The end of the year is normally quieter as people gear up for the busy season.  Use that time to prepare pro-forma tax returns. Take the information you gathered during your mid-year meetings above – maybe get updated information too – and run them through your system. Project numbers through year end. Doing this can help in a number of ways. It can get administrative work out of the way in advance and it can set your staff up to just update information rather than doing things from scratch in the busiest time of the year. Just as important, having a pro-forma process before year end can potentially alert you to red flags – missed payments, underpayments, an unusual transaction, or a trending level of expenses or revenues that you hadn’t considered. Knowing this stuff in advance can help you strategize with your client and minimize last minute surprises.

3 – Review all staff assignments.

My firm has 600 clients.
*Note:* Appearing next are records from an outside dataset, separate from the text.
theorem scribeMirrorSet_keeps (j : Sys2Proof.Job) {s : State} (hs : Keeps p z s) : Keeps p z (scribeMirrorSet j
    s).1 := by
  unfold scribeMirrorSet
  try dsimp only [okA, okRes, failA, laterA]
  repeat' (first
    | (with_reducible assumption) | (intro _) | (with_reducible apply failA_keeps)
    | (with_reducible apply okA_keeps) | (with_reducible apply State.wr_keeps)
    | (with_reducible apply ite_keeps) | (with_reducible apply ite_fst_keeps)
    | (with_reducible apply ite_snd_keeps) | (with_reducible apply foldl_keeps)
    | (with_reducible apply forEach_keeps) | (with_reducible refine keeps_fst (by assumption) ?_)
    | (with_reducible refine keeps_snd (by assumption) ?_)
    | (with_reducible refine keeps_thd (by assumption) ?_)
    | (with_reducible refine keeps_fth (by assumption) ?_) | (dsimp only) | split
    | ((conv => arg 3; arg 26); with_reducible refine keeps_mk ?_ rfl rfl rfl rfl rfl))

theorem scribeSetup_keeps (j : Sys2Proof.Job) {s : State} (hs : Keeps p z s) : Keeps p z (scribeSetup j s).1 := by
  unfold scribeSetup
  try dsimp only [okA, okRes, failA, laterA]
  repeat' (first
    | (with_reducible assumption) | (intro _) | (with_reducible apply failA_keeps)
    | (with_reducible apply okA_keeps) | (with_reducible apply State.scribeRiseW_keeps)
    | (with_reducible apply wh2_keeps) | (with_reducible apply State.wr_keeps)
    | (with_reducible apply ite_keeps) | (with_reducible apply ite_fst_keeps)
    | (with_reducible apply ite_snd_keeps) | (with_reducible apply foldl_keeps)
    | (with_reducible apply forEach_keeps) | (with_reducible refine keeps_fst (by assumption) ?_)
    | (with_reducible refine keeps_snd (by assumption) ?_)
    | (with_reducible refine keeps_thd (by assumption) ?_)
    | (with_reducible refine keeps_fth (by assumption) ?_) | (dsimp only) | split
    | ((conv => arg 3; arg 26); with_reducible refine keeps_mk ?_ rfl rfl rfl rfl rfl))

theorem State.eventArrival_keeps {s : State} (x : Sys2Proof.Machine.Rec) (hs : Keeps p z s) : Keeps p z
    (State.eventArrival s x) := by
  unfold State.eventArrival
  try dsimp only [okA, okRes, failA, laterA]
  repeat' (first
    | (with_reducible assumption) | (intro _) | (with_reducible apply State.eventW_keeps)
    | (with_reducible apply wh2_keeps) | (with_reducible apply ite_keeps)
    | (with_reducible apply ite_fst_keeps) | (with_reducible apply ite_snd_keeps)
    | (with_reducible apply foldl_keeps) | (with_reducible apply forEach_keeps)
    | (with_reducible refine keeps_fst (by assumption) ?_)
    | (with_reducible refine keeps_snd (by assumption) ?_)
    | (with_reducible refine keeps_thd (by assumption) ?_)
    | (with_reducible refine keeps_fth (by assumption) ?_) | (dsimp only) | split
    | ((conv => arg 3; arg 26); with_reducible refine keeps_mk ?_ rfl rfl rfl rfl rfl))

theorem State.rateSecond_keeps {s : State} (hs : Keeps p z s) : Keeps p z (State.rateSecond s) := by
  unfold State.rateSecond
  try dsimp only [okA, okRes, failA, laterA]
  repeat' (first
    | (with_reducible assumption) | (intro _) | (with_reducible apply forEach_keeps)
    | (with_reducible apply State.setRecorder_keeps) | (with_reducible apply ite_keeps)
    | (with_reducible apply ite_fst_keeps) | (with_reducible apply ite_snd_keeps)
    | (with_reducible apply foldl_keeps) | (with_reducible apply forEach_keeps)
    | (with_reducible refine keeps_fst (by assumption) ?_)
    | (with_reducible refine keeps_snd (by assumption) ?_)
    | (with_reducible refine keeps_thd (by assumption) ?_)
    | (with_reducible refine keeps_fth (by assumption) ?_) | (dsimp only) | split
    | ((conv => arg 3; arg 26); with_reducible refine keeps_mk ?_ rfl rfl rfl rfl rfl))

theorem execBwSubwindowEnd_keeps (n : Fin 128) {s : State} (hs : Keeps p z s) {t' : State} (e : execBwSubwindowEnd
    n s = .next t') : Keeps p z t' := by
  unfold execBwSubwindowEnd at e
  repeat' (first | cases e | split at e | (dsimp only at e))
  all_goals
    try dsimp only
    repeat' (first
      | (with_reducible assumption) | (intro _) | (with_reducible apply State.bwEnd_keeps)
      | (with_reducible apply State.runJob_keeps) | (with_reducible apply ite_keeps)
      | (with_reducible apply ite_fst_keeps) | (with_reducible apply ite_snd_keeps)
      | (with_reducible apply foldl_keeps) | (with_reducible apply forEach_keeps)
      | (with_reducible refine keeps_fst (by assumption) ?_)
      | (with_reducible refine keeps_snd (by assumption) ?_)
      | (with_reducible refine keeps_thd (by assumption) ?_)
      | (with_reducible refine keeps_fth (by assumption) ?_) | (dsimp only) | split
      | ((conv => arg 3; arg 26); with_reducible refine keeps_mk ?_ rfl rfl rfl rfl rfl))

theorem execGaugeDumpDue_keeps {s : State} (hs : Keeps p z s) {t' : State} (e : execGaugeDumpDue s = .next t') :
    Keeps p z t' := by
  unfold execGaugeDumpDue at e
  repeat' (first | cases e | split at e | (dsimp only at e))
  all_goals
    try dsimp only
    repeat' (first
      | (with_reducible assumption) | (intro _) | (with_reducible apply State.dumpDue_keeps)
      | (with_reducible apply State.runJob_keeps) | (with_reducible apply ite_keeps)
      | (with_reducible apply ite_fst_keeps) | (with_reducible apply ite_snd_keeps)
      | (with_reducible apply foldl_keeps) | (with_reducible apply forEach_keeps)
      | (with_reducible refine keeps_fst (by assumption) ?_)
      | (with_reducible refine keeps_snd (by assumption) ?_)
      | (with_reducible refine keeps_thd (by assumption) ?_)
      | (with_reducible refine keeps_fth (by assumption) ?_) | (dsimp only) | split
      | ((conv => arg 3; arg 26); with_reducible refine keeps_mk ?_ rfl rfl rfl rfl rfl))

theorem execGaugeDumpDone_keeps (ok : Bool) {s : State} (hs : Keeps p z s) {t' : State} (e : execGaugeDumpDone ok s
    = .next t') : Keeps p z t' := by
  unfold execGaugeDumpDone at e
  repeat' (first | cases e | split at e | (dsimp only at e))
  all_goals
    try dsimp only
    repeat' (first
      | (with_reducible assumption) | (intro _) | (with_reducible apply State.dumpDone_keeps)
      | (with_reducible apply State.runJob_keeps) | (with_reducible apply ite_keeps)
      | (with_reducible apply ite_fst_keeps) | (with_reducible apply ite_snd_keeps)
      | (with_reducible apply foldl_keeps) | (with_reducible apply forEach_keeps)
      | (with_reducible refine keeps_fst (by assumption) ?_)
      | (with_reducible refine keeps_snd (by assumption) ?_)
      | (with_reducible refine keeps_thd (by assumption) ?_)
      | (with_reducible refine keeps_fth (by assumption) ?_) | (dsimp only) | split
      | ((conv => arg 3; arg 26); with_reducible refine keeps_mk ?_ rfl rfl rfl rfl rfl))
Now, this may come as a big surprise to you – and please don’t tell my mother – but not everyone of them actually like me. Can you believe that? Well, this is normal. Some people connect, others don’t. Some people just don’t get along and there may be no reasonable justification other than they just get a negative vibe from each other. It’s extremely important that your staff has a good relationship with their clients. Take a look at all of this and move people around. Stick sports fans with sports fans and Walking Dead viewers with Walking Dead viewers.  If and when problems do occur you’ll find them easier to deal with when everyone gets along.

4 – Emphasize balance.

Yes, it’s busy season. Yes, you have a very generous paid time off plan. But it’s time to recognize the changing dynamic of the workforce.  50 percent of people working in companies today are millennial’s. In survey after survey, those between the age of 18-34 overwhelmingly said that they prefer flexibility, mobility and independence in their jobs – in many cases even over compensation.  Going three or four months working seven days a week and not seeing one’s family is not exactly a recipe for a happy employee. Revisit your work from home policies. Encourage half days off just to take a breather. Bring in pizza. Relax the dress policy. Play music. Ask your employees what else your firm could be doing to provide them with more balance during the busiest time of year. A more relaxed and restful workforce will produce a better quality work product.